As you can see there are six types that are subtypes of Ref. And here comes
why I have said that I want our post today to be entry-level. I will only talk
about RefValue and RefArray. I leave out other options as they are
rarely needed (unless you are doing low-level stuff in Julia, but then probably
you do not need to read this post ?).

The tricky thing is that when we write Ref(1) we do not get an object
whose type is Ref, but instead a RefValue (that is a subtype of Ref):

julia> v1 = Ref(1)
Base.RefValue{Int64}(1)

julia> v1[]
1

Similarly we can have a reference to an element of an array. In this case
we pass an array as a first argument to Ref and an index as a second one:

julia> v2 = Ref([2, 3, 4], 2)
Base.RefArray{Int64, Vector{Int64}, Nothing}([2, 3, 4], 2, nothing)

julia> v2[]
3

You can think of Ref as a convenient way to handle both cases (wrapping a value
and wrapping an element of an array) in a single syntax.

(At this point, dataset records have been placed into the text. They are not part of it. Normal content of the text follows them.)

-- ==== Sys2Proof/Safety.lean ====
section
/-! DEFINITION. What a good state of the core is, in the terms the statements use. -/

namespace Sys2Proof.Machine

/-- With no live session nothing of one is held: `LIVE = 0` implies `KS = 0`, `LAST = 0` and `DIR = 0`
(R17, R22). -/
def State.deadIsZero (s : State) : Prop :=
  s.live = false → s.ks = zeroKeyset ∧ s.last = blkZero 32 ∧ s.dir = .encipher

/-- Between commands every transient register holds zero (R16, R22, R170). -/
def State.transientsZero (s : State) : Prop :=
  s.halves = Halves.zero ∧ s.seed = blkZero 32 ∧ s.tks = zeroKeyset

/-- At most one command in flight: no command is in progress while a response waits (R34). -/
def State.oneInFlight (s : State) : Prop := s.cmd = none ∨ s.rsp = none

/-- A live session's keyset was produced by the key schedule, from its own first key (R14, R92). -/
def State.keysetScheduled (s : State) : Prop :=
  s.live = true → s.ks = keySchedule Config.device s.ks[0]

/-- A response waiting for the host carries one of the three status codes, and a zero payload where it
reports an error (R47, R48). -/
def State.rspLegal (s : State) : Prop :=
  ∀ r, s.rsp = some r →
    frameHead r = okCode ∨
      ((frameHead r = errCode .illegal ∨ frameHead r = errCode .notLive) ∧
        framePayload r = blkZero 32)

/-- The invariant of the core: all five together. -/
structure State.Inv (s : State) : Prop where
  dead : s.deadIsZero
  transients : s.transientsZero
  port : s.oneInFlight
  keyset : s.keysetScheduled
  response : s.rspLegal

/-- The core is idle and ready for the next command (R34). -/
def State.idle (s : State) : Prop := s.cmd = none ∧ s.rsp = none

/-- The command that constructs a session in a direction (R111). -/
def initOf (dir : Direction) (key : Key) : Instr :=
  match dir with
  | .encipher => .initE key
  | .decipher => .initD key

/-- One `DIGEST` frame for each block, in order (R113, R175). -/
def digestFrames (blocks : List Block) : List Frame := blocks.map fun b => encode (.digest b)

/-- The Block a response carries; `Zero` where there is no response. -/
def responseBlock (r : Option Frame) : Block := (r.map framePayload).getD (blkZero 32)

/-- The core after a session's `INIT`, started from `s` (R174). -/
def sessionStart (dir : Direction) (key : Key) (s : State) : State :=
  (transact s (encode (initOf dir key))).1

/-- The blocks that a core in state `s` returns for the `DIGEST` commands of `blocks`, in order. -/
def digestOutputs (s : State) (blocks : List Block) : List Block :=
  (transactAll s (digestFrames blocks)).2.map responseBlock

/-- One whole message through a fresh session: `INIT`, then one `DIGEST` for each block (R52, R174). -/
def messageOutputs (dir : Direction) (key : Key) (blocks : List Block) (s : State) : List Block :=
  digestOutputs (sessionStart dir key s) blocks

/-- One whole message through a fresh session of a core with the parameter record `P` (R116, R177). -/
def messageOutputsWith (P : Params) (dir : Direction) (key : Key) (blocks : List Block) (s : State) :
    List Block :=
  (transactAllWith P (transactWith P s (encode (initOf dir key))).1 (digestFrames blocks)).2.map
    responseBlock

/-- Whether a response reports success (R48). -/
def respondsOk (r : Option Frame) : Bool := r.map frameHead == some okCode

end Sys2Proof.Machine
end

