/-- `INIT` leaves nothing of the earlier state (R111, R112; on a temporary network, R6). -/
theorem initSession_eq (P : Params) (temp : P.ivTempNetwork = true) (dir : Direction) (key : Key)
    (s : State) :
    initSession P dir key s =
      { ks := keySchedule P key, last := ivOf P key, dir := dir, live := true,
        halves := Halves.zero, seed := blkZero 32, tks := zeroKeyset,
        cmd := none, rsp := some (frameOf okCode (blkZero 32)) } := by
  simp only [initSession, zeroKeys_eq, deriveIv_temp P temp, clearTransients_eq, respond_eq]

theorem exec_initOf (dir : Direction) (key : Key) (s : State) :
    exec (initOf dir key) s = .next (initSession Config.device dir key s) := by
  cases dir <;> rfl

theorem sessionStart_eq (dir : Direction) (key : Key) {s : State} (idle : s.idle) :
    sessionStart dir key s =
      { ks := keySchedule Config.device key, last := ivOf Config.device key, dir := dir, live := true,
        halves := Halves.zero, seed := blkZero 32, tks := zeroKeyset, cmd := none, rsp := none } := by
  rw [sessionStart, transact_encode idle (exec_initOf dir key _), initSession_eq _ rfl]
  rfl

theorem sessionStart_ks (dir : Direction) (key : Key) {s : State} (idle : s.idle) :
    (sessionStart dir key s).ks = keySchedule Config.device key := by
  rw [sessionStart_eq dir key idle]

theorem sessionStart_live (dir : Direction) (key : Key) {s : State} (idle : s.idle) :
    (sessionStart dir key s).live = true := by
  rw [sessionStart_eq dir key idle]

theorem sessionStart_idle (dir : Direction) (key : Key) {s : State} (idle : s.idle) :
    (sessionStart dir key s).idle := by
  rw [sessionStart_eq dir key idle]
  exact ⟨rfl, rfl⟩

theorem digestByDir_ks (P : Params) (b : Block) (s : State) :
    (digestByDir P b s).1.ks = keySchedule P s.ks[63] := by
  rw [digestByDir]
  cases s.dir <;> rfl

theorem digestByDir_live (P : Params) (b : Block) (s : State) :
    (digestByDir P b s).1.live = s.live := by
  rw [digestByDir]
  cases s.dir <;> rfl

theorem exec_digest_of_live (b : Block) (s : State) (live : s.live = true) :
    exec (.digest b) s = .next
      ((digestByDir Config.device b s).1.clearTransients.respond okCode
        (digestByDir Config.device b s).2) :=
  congrArg Host.Outcome.next (whenLive_live _ s live)

/-- One `DIGEST` frame on an idle core with a session: the keyset is ratcheted, whichever the direction and
the block, and the core is ready for the next frame (R93, R113). -/
theorem transact_digest (b : Block) {s : State} (idle : s.idle) (live : s.live = true) :
    (transact s (encode (.digest b))).1.ks = keySchedule Config.device s.ks[63] ∧
    (transact s (encode (.digest b))).1.live = true ∧
    (transact s (encode (.digest b))).1.idle := by
  rw [transact_encode idle (exec_digest_of_live b _ live)]
  refine ⟨?ks, ?live, take_idle rfl⟩
  case ks => rw [take_ks, respond_ks, clearTransients_ks, digestByDir_ks]
  case live => rw [take_live, respond_live, clearTransients_live, digestByDir_live, live]
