-- ==== Sys2Proof/Word.lean ====
section
/-! DEFINITION. The plain word types, and the sparse table in which the model holds indexed state. -/

namespace Sys2Proof

/-- One byte. -/
abbrev Byte := BitVec 8
/-- A 32-bit word. -/
abbrev Word32 := BitVec 32
/-- A 64-bit word. -/
abbrev Word64 := BitVec 64

/-- A sparse table: entries in strictly rising key order; an unlisted key holds the table's default. -/
abbrev Tbl (α : Type) := List (Nat × α)

end Sys2Proof
end

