/-- The token-bearing operations (R60); row operands are those of R80 (bit 15 `BSEL`, bits 14:0 `ROW`). -/
inductive RowCmd where
  | mac (nrows : Nat) (w : BitVec 16) (abase : Nat)
  | copy (d x : BitVec 16)
  | init (d : BitVec 16)
  | log (fn : LogFn) (d x y : BitVec 16)
  | elt (op : EltOp) (d x y : BitVec 16)
  | nrm (x : BitVec 16) (cFirst cLast : Nat)
deriving DecidableEq, Repr

/-- R84: the follower of `SBRD`. -/
inductive Follower where
  | cfg (c : ScfgOp)
  | init (d : BitVec 16)
  | copy (d x : BitVec 16)
  | log (fn : LogFn) (d x y : BitVec 16)
deriving DecidableEq, Repr

/-- R91: a pair refresh falls due, or the controller issues one. -/
inductive RefreshAct where
  | due | issue
deriving DecidableEq, Repr

/-- R282: who made an access. -/
inductive Requester where
  | host | hostCore | frond | sequencer | scrub | mgmt | controller
deriving DecidableEq, Repr

/-- One ordinary access to a bank pair (R94): a read or a full-column write of a physical column; a host's CXL.mem read or write of a
line, by its two physical columns (R95: it counts as two). -/
inductive OrdAccess where
  | read (req : Requester) (col : Nat)
  | write (req : Requester) (col : Nat) (data : BitVec 256) (poison : Bool)
  | lineRead (p : Fin 4) (a b : Nat)
  | lineWrite (p : Fin 4) (a b : Nat) (line : BitVec 512) (be : Word64) (poison : Bool)
deriving DecidableEq, Repr

/-- R118: the modes of the matrix array. -/
inductive MmaMode where
  | int8 | int4 | fp8 | bf16 | int4seg | int8seg
deriving DecidableEq, Repr

/-- R190: the scales of FP8 and bf16 weights. -/
inductive FltScale where
  | none | bf16 | fp32
deriving DecidableEq, Repr

/-- R118: one `MMA`. The operands lie in core memory: element (i, k) of the activation tile at `aBase + i * aPitch`
onwards, element (k, j) of the weight tile in row j at `bBase + j * bPitch` onwards; scales at `sBase + j * sPitch`, one per group of
`group` weights: int16 in segment mode (R122), of `fScale` for FP8 and bf16 weights (R190). -/
structure MmaOp where
  mode : MmaMode
  acc : Nat
  m : Nat
  n : Nat
  k : Nat
  aUnsigned : Bool
  aE5m2 : Bool
  bE5m2 : Bool
  aBase : Nat
  aPitch : Nat
  bBase : Nat
  bPitch : Nat
  sBase : Nat
  sPitch : Nat
  group : Nat
  fScale : FltScale := .none
deriving DecidableEq, Repr

/-- The element types of a core operation's vector or tile operand: the lane types of R125, and the formats that core memory
holds besides (R62, R118). -/
inductive Lane where
  | int8 | int16 | int32 | fp32 | int4 | uint8 | bf16 | e4m3 | e5m2
deriving DecidableEq, Repr

/-- Where a core operation's vector or tile operand lies (R117). -/
inductive CoreRef where
  | vreg (v : Nat)
  | tile (t : Nat)
  | acc (t : Nat)
  | mem (addr : Nat)
deriving DecidableEq, Repr
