-- ==== Sys2Proof/Decode.lean ====
section
/-! DEFINITION. The command that a word spells by the bits of the command table. -/

namespace Sys2Proof

/-- The command that a word spells by the table's bits: no row of spec/opcode_table.json gives bits, so none. The
bit encodings that the spec does give (command words, requests, records) are read by the meanings. -/
def decodeTableWord (_nbits _w : Nat) : Option Instr := none

end Sys2Proof
end

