-- ==== Sys2Proof/Machine/State.lean ====
section
/-! DEFINITION. The state of the module: all that the spec gives it, as plain data, and its value at cold power-on. -/

namespace Sys2Proof.Machine

open Sys2Proof

/-- Why a step stops with a fault. No meaning raises one today: the module has no trap; its failures are statuses. -/
inductive Fault where
  /-- An access beyond the 2,048 GiB of R12 that no status of the spec covers; no meaning raises it. Safe: the machine stops. -/
  | noSuchAddress
deriving DecidableEq, Repr

/-- Why a step has no meaning. -/
inductive Refusal where
  /-- Raised only by an arm of `exec` that has no meaning yet. Safe: nothing is claimed of that command. -/
  | notModelled (mnemonic : String)
deriving DecidableEq, Repr

/-- R381 `PHASE`, and the unpowered module. -/
inductive Phase where
  | off | starting | ready | retention | logicShut | fullShut | held
deriving DecidableEq, Repr

/-- Whether a unit is in service; `draining`: `UNIT_DISABLE` runs and what is bound to it finishes; `disabled` by
`UNIT_DISABLE`, `fenced` by the module. -/
inductive Svc where
  | inService | draining | disabled | fenced
deriving DecidableEq, Repr

/-- R24 to R26: timebase, LCLK of its fraction, root step, requested step, holdover of the PLL. -/
structure Time where
  now : Nat := 0
  frac : Nat := 0
  root : Nat := 0
  wantRoot : Option Nat := none
  holdover : Bool := false
deriving DecidableEq, Repr

/-- R44: the applied layout. `mode` 0 per-frond sets, 1 one module-wide set. -/
structure Layout where
  mode : Nat := 0
  n0 : Nat := 128
  n1 : Nat := 128
  n2 : Nat := 128
  n3 : Nat := 128
  gen : Nat := 0
deriving DecidableEq, Repr

/-- R331: one firmware slot as NVM holds it: what its header says, whether it verifies, and what has been staged into it since. -/
structure Slot where
  valid : Bool
  version : Word32
  security : BitVec 16
  rejected : Bool := false
  trial : Bool := false
  raises : Bool := false
  length : Nat := 0
  digest : BitVec 384 := 0
  staged : List (Nat × List Byte) := []
deriving DecidableEq, Repr

/-- R331, R344, R345: the slots, which one is active and which runs. -/
structure Firmware where
  slotA : Slot
  slotB : Slot
  active : Nat := 0
  running : Nat := 0
  minSecurity : BitVec 16
  bootAt : Nat := 0
deriving DecidableEq, Repr

/-- R288: an armed flip mask. -/
structure Flip where
  dataMask : BitVec 256
  checkMask : BitVec 48
deriving DecidableEq, Repr

/-- R290, R291: a repaired row of a bank: the spare that serves it, and whether it is a fuse repair. -/
structure RowRepair where
  spare : Nat
  fuse : Bool
deriving DecidableEq, Repr

/-- Device memory: data bytes by physical byte address, check bits by physical column, what is undefined (R8); armed flip masks
by channel, repaired rows and spares used by bank, column groups repaired by pseudo-channel (32 × bank + column, time). -/
structure DMem where
  bytes : List Host.Cell := []
  check : Tbl (BitVec 48) := []
  undef : Tbl Nat := []
  flips : Tbl (Option Flip) := []
  repairs : Tbl (Tbl (Option RowRepair)) := []
  mainUsed : Tbl Nat := []
  scaleUsed : Tbl Nat := []
  colRepairs : Tbl (List (Nat × Nat)) := []
deriving DecidableEq, Repr

/-- R282: one error-log entry. -/
structure ErrEntry where
  seq : Nat
  time : Nat
  dpa : Nat
  byte : Nat
  kind : Nat
  requester : Nat
  unit : Nat
  rep : Nat
deriving DecidableEq, Repr

/-- R280, R281: one stack's leaky bucket. -/
structure Bucket where
  count : Nat := 0
  leakS : Nat := 10
  threshold : Nat := 64
  above : Bool := false
  nextLeak : Nat := 10000000000
deriving DecidableEq, Repr

/-- R280 to R283: error log (newest first), its NVM copy, buckets, last logged read of each poisoned column. -/
structure Integrity where
  log : List ErrEntry := []
  nextSeq : Nat := 1
  nvm : List ErrEntry := []
  buckets : Tbl Bucket := []
  poisonSeen : Tbl (Option Nat) := []
  nextCopy : Nat := 0
deriving DecidableEq, Repr

/-- R43, R287: a channel's service state, the times of its command-parity errors of the last second, and the request port that its
controller served last (R93; by the lowest bit of the port's field in `CC_PORT_PRIO`). -/
structure Chan where
  svc : Svc := .inService
  parityAt : List Nat := []
  lastPort : Nat := 16
deriving DecidableEq, Repr

/-- R58: one output FIFO entry: the eight words, their count, kind and poison. -/
structure FifoEntry where
  words : List Word32
  count : Nat
  snrm : Bool
  poison : Bool
deriving DecidableEq, Repr

/-- R53: the state of a sorus unit. The activation buffer and table are sparse (default 0, and entry i holding i). -/
structure Sorus where
  act : Tbl Byte := []
  scale : BitVec 256 := 0
  accs : List (BitVec 48) := [0, 0, 0, 0, 0, 0, 0, 0]
  fifo : List FifoEntry := []
  lut : Option (List Byte) := none
  pat : BitVec 512 := 0
  cfg : Word32 := 0
  actPoison : BitVec 8 := 0
  scalePoison : Bool := false
  lutPoison : Bool := false
  patPoison : Bool := false
  resultPoison : Bool := false
  satCount : Nat := 0
deriving DecidableEq, Repr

There is one difference between RefValue and RefArray though. RefValue
indeed guarantees mutability of the container as we have seen in the example
above with the X struct. Trying to mutate RefArray will try to mutate
the underlying array. Therefore the following code fails:

julia> v3 = Ref(2:4, 2)
Base.RefArray{Int64, UnitRange{Int64}, Nothing}(2:4, 2, nothing)

julia> v3[] = 10
ERROR: CanonicalIndexError: setindex! not defined for UnitRange{Int64}

While this code works:

julia> a = [2, 3, 4]
3-element Vector{Int64}:
 2
 3
 4

julia> v4 = Ref(a, 2)
Base.RefArray{Int64, Vector{Int64}, Nothing}([2, 3, 4], 2, nothing)

julia> v4[]
3

julia> v4[] = 100
100

julia> v4
Base.RefArray{Int64, Vector{Int64}, Nothing}([2, 100, 4], 2, nothing)

julia> a
3-element Vector{Int64}:
   2
 100
   4

and we can see that the a array was changed.

Conclusions

The major things to remember about Ref are:

  • Its main uses are in broadcasting and when we need a lightweight mutable container.
  • Ref is abstract, when you write Ref(x) you do not get a Ref instance. Instead
    you will get a RefValue (which is mutable).
  • There are other subtypes of Ref than just RefValue. You will rarely need them.
    Of the other options the one you might want to use most often is RefArray, which
    creates a reference to a single element of the underlying array.

I hope you found this post a useful ref. for Ref.